Fitting Exercise into a Busy Day

You can get into whatever shape you want, if you're willing to do what's required. By that I mean, professional athletes are strict in their diets and exercise plans during the on-season (you've seen off-season athletes). Being strict with their intake is part of the process, and they just do it. Look at actors who have to lose a lot of weight to play a starving person in a role. They do it, because they're paid millions of dollars to do so (makes it easier, I'll bet), but it still would be difficult - and frankly I wouldn't want to risk screwing up my head in that way, but it is their job and they do what they must do.

Bodybuilders are another good example because you've probably seen what can be done with a fairly rigid clean-eating plan, and consistent resistance exercise. You can whittle your body into whatever shape you want, but first you must decide to what extent you are willing to go.

What's clean eating? It is simply eating whole foods with little or no additives, fruits, vegetables, grains, steamed fish and chicken, little or no gravies or sauces, etc. Just clean. Little or no fast foods, and little or no processed foods. They do eat lots of protein powders and food bars though (not really clean, but they need the added calories, and frankly they get sick of having to eat all the time).

So what are you willing to do? If you find you're not even willing to get started, then okay, you've made a conscious decision that you are okay where you are. Be okay with that. Stop giving yourself such a hard time about a decision you've made. Either make a different decision or get off your own back.

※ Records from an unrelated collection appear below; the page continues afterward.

-- ==== Sys2Proof/Tests/Slice0.lean ====
section
/-! SUPPORT. Tests on fixed values and the witnesses of the statements' hypotheses. Expected values are those of spec/95_test_vectors.md or worked by hand from the rules named; the row words are the opcode table's match bits with the open bits of a MPEG1, Layer III, index 9 word. -/

namespace Sys2Proof.Tests

open Sys2Proof Sys2Proof.Machine Sys2Proof.Claims

/-- The registers after one step, if it gives a next state. -/
def regsAfter (s : State) : Option ResultRegs :=
  match step s with
  | .next t => some t.regs
  | .fault _ => none
  | .refused _ => none

/-- The host after one step, if it gives a next state. -/
def hostAfter (s : State) : Option Scanner :=
  match step s with
  | .next t => some t.host
  | .fault _ => none
  | .refused _ => none

/-- The input ports after one step, if it gives a next state. -/
def portsAfter (s : State) : Option Pins :=
  match step s with
  | .next t => some t.pins
  | .fault _ => none
  | .refused _ => none

/-- The reset state with one word at the ports. -/
def fed (w : Nat) : State := State.reset.withFetchWord 32 w

/-- The reset state with other registers. -/
def withRegs (r : ResultRegs) : State := State.reset.setRegs r

/-- Registers that hold a version code and a layer code. -/
def codes (v l : BitVec 2) : ResultRegs := { ResultRegs.reset with hdrVersion := v, hdrLayer := l }

/-- What `HDEC` and `FLEN` make of a word: bit rate, sample rate, length. -/
def summary (w : Word) : Option (Nat × Nat × Option Nat) :=
  match hdec Config.roms (fieldsOf w) with
  | .error _ => none
  | .ok h =>
    match flen Config.roms h with
    | .ok n => some (h.bitRateBps, h.sampleRateHz, some n)
    | .error _ => some (h.bitRateBps, h.sampleRateHz, none)

/-- The error `HDEC` gives on a word. -/
def errorOf (w : Word) : Option HeaderError :=
  match hdec Config.roms (fieldsOf w) with
  | .error e => some e
  | .ok _ => none

/-- The union `HDEC` gives on a word. -/
def jseOf (w : Word) : Option JointStereoExt :=
  match hdec Config.roms (fieldsOf w) with
  | .error _ => none
  | .ok h => some h.jointStereoExt

/-- The record of 0xFFFB90E3 (95_test_vectors S1a). -/
def recordS1a : FrameHeader :=
  { version := .mpeg1, layer := .layerIII, hasCrc := false, bitRateBps := 128000, sampleRateHz := 44100,
    padded := false, privateBit := false, channelMode := .singleChannel, jointStereoExt := .absent,
    copyrighted := false, original := false, emphasis := .ccitJ17 }

/-- The record of 0xFFF31400, frame A (95_test_vectors part 4). -/
def recordA : FrameHeader :=
  { version := .mpeg2, layer := .layerIII, hasCrc := false, bitRateBps := 8000, sampleRateHz := 24000,
    padded := false, privateBit := false, channelMode := .stereo, jointStereoExt := .absent,
    copyrighted := false, original := false, emphasis := .none }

I'm into the fourth week of a consistent weight lifting program. I've been trying for the last two years to get something consistent going and I've been telling myself I don't have time, it's too hard to do it in the afternoons, I can't get up earlier, etc. All these reasons why I can't were keeping me from accomplishing what I said I wanted. Now I've found a way that I can do it, plus amazingly I seem to have more time in the process!

I call it Kathryn's Amazing Multi-tasking Exercise Program and here's how it works: If you're familiar with weight lifting you'll know that you must take a short rest between each set -- 1 min or so is okay, sometimes 90 seconds. During that time most people just sit and look around. If you're at home, this is partly why weight training seems so boring as there is just nothing to look at. Nothing to distract you for those few seconds.

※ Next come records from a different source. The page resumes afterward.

-- ==== Sys2Proof/Machine/State.lean ====
section
/-! DEFINITION. Everything the spec gives the machine, as plain data: the control registers (10_state.md section 2),
the spaces IN and OUT (R60), the internal state of a running command (10_state.md section 3), the parameters (R8,
R9), the inputs still to come from the host and the platform, and the model's own counters of free values. -/

namespace Sys2Proof.Machine

open Sys2Proof

/-- The outcome of a command (R230). `success` is the table's "(none)". -/
inductive ErrCode where
  | success
  | invalidFormat
  | ioFailure
  | corruptStream
  | unsupported
  | illegalCommand
  deriving DecidableEq, Repr

/-- The codec ids of STATUS.CODEC (R89); `unset` is id 0. -/
inductive CodecId where
  | unset
  | rle
  | lz77
  | huffman
  deriving DecidableEq, Repr

/-- The fields of STATUS (R35); its other bits are hardwired to zero and have no storage. -/
structure Status where
  /-- BUSY (R36) -/
  busy : Bool
  /-- DONE (R37) -/
  done : Bool
  /-- ERR (R38) -/
  err : ErrCode
  /-- CODEC (R39) -/
  codec : CodecId
  deriving DecidableEq, Repr

/-- The command latch (R52). -/
structure Latch where
  /-- `cmd_op` -/
  op : BitVec 4
  /-- `N` -/
  n : Word
  /-- `W` -/
  w : Half
  /-- `L` -/
  l : Half
  /-- `tag` -/
  tag : Byte
  deriving DecidableEq, Repr

/-- The search window (R45): a ring of `cap` slots, its head and its length. Slots are made when first stored to. -/
structure Ring where
  cap : Nat
  head : Nat
  len : Nat
  slots : List Byte
  deriving DecidableEq, Repr

/-- A Huffman tree node in the arena (R47); children are arena indices. -/
inductive Node where
  | leaf (sym : Byte) (freq seq : Nat)
  | internal (freq left right seq : Nat)
  deriving DecidableEq, Repr

/-- An entry of the explicit stack of `ParseNode` (R182): an internal node that waits for its left child, or one
whose left child is at `left` and that waits for its right child. -/
inductive Frame where
  | wantLeft
  | wantRight (left : Nat)
  deriving DecidableEq, Repr

/-- The internal state of the LZ77 compressor (R45, R111, R112). -/
structure LzWork where
  /-- the search window -/
  win : Ring
  /-- the lookahead size `L` of the running compressor -/
  lookahead : Nat
  /-- the current chunk -/
  chunk : List Byte
  /-- the position `p` in the chunk -/
  pos : Nat
  deriving DecidableEq, Repr

/-- The internal state of the Huffman codec (R46 to R49, R182 to R184). -/
structure HufWork where
  /-- the frequency table, 256 counters (R46) -/
  freq : List Nat
  /-- the node arena (R47) -/
  arena : List Node
  /-- the code table, 256 entries (R48); `none` where the spec says "undefined" -/
  codes : List (Option (List Bool))
  /-- the priority queue, a set of arena indices (R49) -/
  queue : List Nat
  /-- `next_seq` (R174) -/
  nextSeq : Nat
  /-- the root of the tree -/
  root : Nat
  /-- the nodes of `GenCodes` still to visit, each with its prefix (R176) -/
  codeTodo : List (Nat × List Bool)
  /-- the nodes of `SerializeTree` still to visit (R177) -/
  treeTodo : List Nat
  /-- `nodes`, the tree nodes parsed so far (R180, R182) -/
  nodes : Nat
  /-- the explicit stack of `ParseNode` (R182) -/
  frames : List Frame
  /-- `cur`, the node the body walk stands at (R184) -/
  cur : Nat
  /-- the body bits still to read: `total - j` (R184) -/
  bitsLeft : Nat
  deriving DecidableEq, Repr

/-- The bit writer (R50). -/
structure BitWriter where
  wacc : Byte
  wcount : Nat
  deriving DecidableEq, Repr

/-- The bit reader (R51). -/
structure BitReader where
  rbyte : Nat
  rbit : Nat
  rcur : Byte
  deriving DecidableEq, Repr

/-- Where a running command stands in its pseudocode. One engine step (R267) runs one element, token, node, byte or
bit of it, as the step's own definition says. -/
inductive Phase where
  /-- no command runs -/
  | idle
  /-- the head of the loop of `RleCompress` (R210) -/
  | rleEncode
  /-- the head of the loop of `RleDecompress` (R213) -/
  | rleDecode
  /-- the head of the outer loop of `LZ77Compress` (R120) -/
  | lzChunk
  /-- the head of the inner loop of `LZ77Compress` (R120) -/
  | lzEncode
  /-- the head of the loop of `LZ77Decompress` (R124) -/
  | lzDecode
  /-- the loop of `CountFrequencies` (R171) and the choice after it (R170) -/
  | hufCount
  /-- the loop of `BuildTree` (R175) -/
  | hufBuild
  /-- `GenCodes` (R176) -/
  | hufCodes
  /-- `SerializeTree` (R177) -/
  | hufTree
  /-- pass 2 of `HufCompress` (R170, R178) -/
  | hufBody
  /-- the start of `HufDecompress` (R180) -/
  | hufHeader
  /-- `ParseNode` (R182) -/
  | hufParse
  /-- the body extent (R183) -/
  | hufExtent
  /-- the loop of `DecodeBody` (R184) -/
  | hufWalk
  deriving DecidableEq, Repr

/-- A width a host may try a REG access with; only 32 bits has a meaning (R67). -/
inductive Width where
  | w8
  | w16
  | w32
  deriving DecidableEq, Repr

/-- One access of the host (R67, R96). -/
inductive HostOp where
  /-- `wr`: write a register -/
  | regWrite (width : Width) (offset : Nat) (v : Word)
  /-- `rd`: read a register -/
  | regRead (width : Width) (offset : Nat)
  /-- `inb`: write a byte of IN -/
  | inWrite (k : Nat) (b : Byte)
  /-- `outb`: read a byte of OUT -/
  | outRead (k : Nat)
  deriving DecidableEq, Repr

/-- One thing that happens next: the host or the platform acts, or the engine takes a step (R3, R267). -/
inductive Event where
  /-- one host access -/
  | host (op : HostOp)
  /-- one engine step -/
  | engine
  /-- the pseudo-instruction `wait` (R97) -/
  | wait
  /-- the pseudo-instruction `fetch` (R97) -/
  | fetch
  /-- the platform asserts reset (R260) -/
  | reset
  deriving DecidableEq, Repr

/-- The environment's access-error draws (R65). Each access takes the next listed draw; when none is listed, no
access fails if `quiet` holds, and otherwise the draw is a free value. -/
structure Env where
  reads : List Bool
  writes : List Bool
  quiet : Bool
  /-- how many draws came from the free value -/
  count : Nat
  deriving DecidableEq, Repr

/-- The machine. -/
structure State where
  /-- the parameters (R8, R9, R69) -/
  params : Params
  /-- STATUS (R35) -/
  status : Status
  /-- SRC_LEN (R40) -/
  srcLen : Word
  /-- OUT_LEN (R41) -/
  outLen : Word
  /-- LZ_CFG (R42) -/
  lzCfg : Word
  /-- USED_CFG (R43) -/
  usedCfg : Word
  /-- DEC_CODEC.TAG (R44); bits 31:8 are hardwired to zero and have no storage -/
  decTag : Byte
  /-- IN (R60): the bytes the host has written, in rising order of offset -/
  inMem : List Host.Cell
  /-- OUT (R60): the bytes written since OUT last became "any value", in rising order of offset -/
  outMem : List Host.Cell
  /-- the model's own: how many times OUT has become "any value" -/
  outEpoch : Nat
  /-- the command latch (R52) -/
  latch : Latch
  /-- `in_pos` (R31) -/
  inPos : Nat
  /-- `out_pos` (R31) -/
  outPos : Nat
  /-- where the running command stands -/
  phase : Phase
  /-- the LZ77 compressor's state -/
  lz : LzWork
  /-- the Huffman codec's state -/
  huf : HufWork
  /-- the bit writer (R50) -/
  writer : BitWriter
  /-- the bit reader (R51) -/
  reader : BitReader
  /-- the offsets of IN the host has written during the running command (R71 item 4, R263) -/
  hazards : List Nat
  /-- the environment (R65) -/
  env : Env
  /-- the model's own: how many free bytes and codes have been taken -/
  freeCount : Nat
  /-- the inputs still to come, the next first -/
  inputs : List Event
  /-- the values the host's reads returned, the last first -/
  readLog : List Word
  deriving DecidableEq, Repr

/-- Why a step stops with a fault. No run from reset reaches one: each names an internal state that no rule of the
spec leads to. -/
inductive Fault where
  /-- raised by an engine step when BUSY is set and no command body is running; safe: no rule sets BUSY without a body -/
  | busyWithoutBody
  /-- raised by a Huffman engine step that follows an arena index, or takes from the queue, where there is no node;
  safe: every index the codec keeps is one it got from the arena -/
  | danglingNode
  deriving DecidableEq, Repr

/-- Why a step is refused. -/
inductive Refusal where
  /-- an instruction whose meaning has not been written; no arm of exec answers it; safe -/
  | notModelled (mnemonic : String)
  /-- raised by the fetch when its bytes are no instruction; the fetch reads exactly one element, so none is; safe -/
  | undecodable (e : DecodeError)
  /-- raised by a host access to REG that is 8 or 16 bits wide: R67 gives it no meaning and has the model refuse it; safe -/
  | regWidth
  /-- raised by a host access to REG at an offset that is no multiple of 4: R67 has the model refuse it; safe -/
  | regMisaligned
  /-- raised by a host access to REG at offset 0x20 or above: R67 says it addresses nothing and is refused; safe -/
  | regOutOfRange
  /-- raised by a host access to IN at `IN_SIZE` or above: R67 says it addresses nothing and is refused; safe -/
  | inOutOfRange
  /-- raised by a host access to OUT at `OUT_SIZE` or above: R67 says it addresses nothing and is refused; safe -/
  | outOutOfRange
  deriving DecidableEq, Repr

/-- An empty window of capacity `cap` (R116, R262). -/
def Ring.empty (cap : Nat) : Ring := { cap := cap, head := 0, len := 0, slots := [] }

/-- The LZ77 compressor's state when no command has started it (R262). -/
def LzWork.init : LzWork := { win := Ring.empty 0, lookahead := 0, chunk := [], pos := 0 }

/-- The Huffman codec's state at the start of a command (R262). -/
def HufWork.init : HufWork :=
  { freq := List.replicate 256 0
    arena := []
    codes := List.replicate 256 none
    queue := []
    nextSeq := 0
    root := 0
    codeTodo := []
    treeTodo := []
    nodes := 0
    frames := []
    cur := 0
    bitsLeft := 0 }

/-- The bit writer at its start (R50). -/
def BitWriter.init : BitWriter := { wacc := 0#8, wcount := 0 }

/-- The bit reader at the first bit of the byte after the Huffman flag (R51). -/
def BitReader.init : BitReader := { rbyte := 1, rbit := 0, rcur := 0#8 }

/-- STATUS after reset (R55). -/
def Status.reset : Status := { busy := false, done := false, err := .success, codec := .unset }

/-- The command latch after reset: the spec says "unspecified" (R55); the model says zero (notes/assumptions/3.md). -/
def Latch.reset : Latch := { op := 0#4, n := 0#32, w := 0#16, l := 0#16, tag := 0#8 }

/-- The machine right after power-on reset (R55, R260): every register 0, the engine idle, IN and OUT any value (no
byte listed), nothing pending, and the environment free. -/
def State.reset : State :=
  { params := Config.params
    status := Status.reset
    srcLen := 0#32
    outLen := 0#32
    lzCfg := 0#32
    usedCfg := 0#32
    decTag := 0#8
    inMem := []
    outMem := []
    outEpoch := 0
    latch := Latch.reset
    inPos := 0
    outPos := 0
    phase := .idle
    lz := LzWork.init
    huf := HufWork.init
    writer := BitWriter.init
    reader := BitReader.init
    hazards := []
    env := { reads := [], writes := [], quiet := false, count := 0 }
    freeCount := 0
    inputs := []
    readLog := [] }

end Sys2Proof.Machine
end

My old schedule worked like this: 6:AM up, 6:15 - 6:30 working on website (morning routine). 6:30 - 7:00 goofing off, reading e-mail, following links, checking out software, reading some news, morning rant, etc. 7:00 - 7:15 breakfast while still doing above at computer. 7:15 - 7:45 more goofing off, until I realize it's time to get dressed, and now I'm rushing around to put on makeup, find clothes, get my things together. Whew. It's busy, right?

Now, my new plan is thus: I still get up and work until 6:30 AM at which time I grab my makeup kit and go into my gym (it's at home). There I start my routine, and between each set I put on a smudge of my makeup. Guys, I know you can't shave while you exercise, but indulge me here. There is enough time between each set to write down my reps and weight, mark what I'm doing next, put on some makeup, and then back to the next set. Time flies, and I'm getting my makeup on while I'm working out! Voila. I come back up stairs shortly after 7:00, (the workout takes me about 34 minutes total, split routine, four days a week), and then I can eat breakfast. What I've found is suddenly it seems like I have more time since I'm actually making better use of the time I already had!

It's great, and I'm in the middle of the fourth week of consistent weight training. I'm excited as the weights are what make the difference for me. I'll write more on this soon. Think of your own day. Are there places where you think you don't have time, but you're actually just wasting time anyway? Could you add some weight training during the commercials on TV? Think about it, and let me know if you come up with some ideas.

Posted by OneMoreBite-Weightloss on Thursday, June 19, 2003

onemorebite Wednesday, June 11, 2003

What to do When Weight Loss Stalls

We've all been there - doing everything "right," exercising (making an effort anyway), eating more fresh foods, and yet, nothing. No change. We anxiously weigh ourselves hoping for some result, but the needle won't budge, or worse, it rises! That's when most people just give up. What's the use? This doesn't work. Nothing works. I think I'll try that new diet ... or maybe skip breakfast ... or?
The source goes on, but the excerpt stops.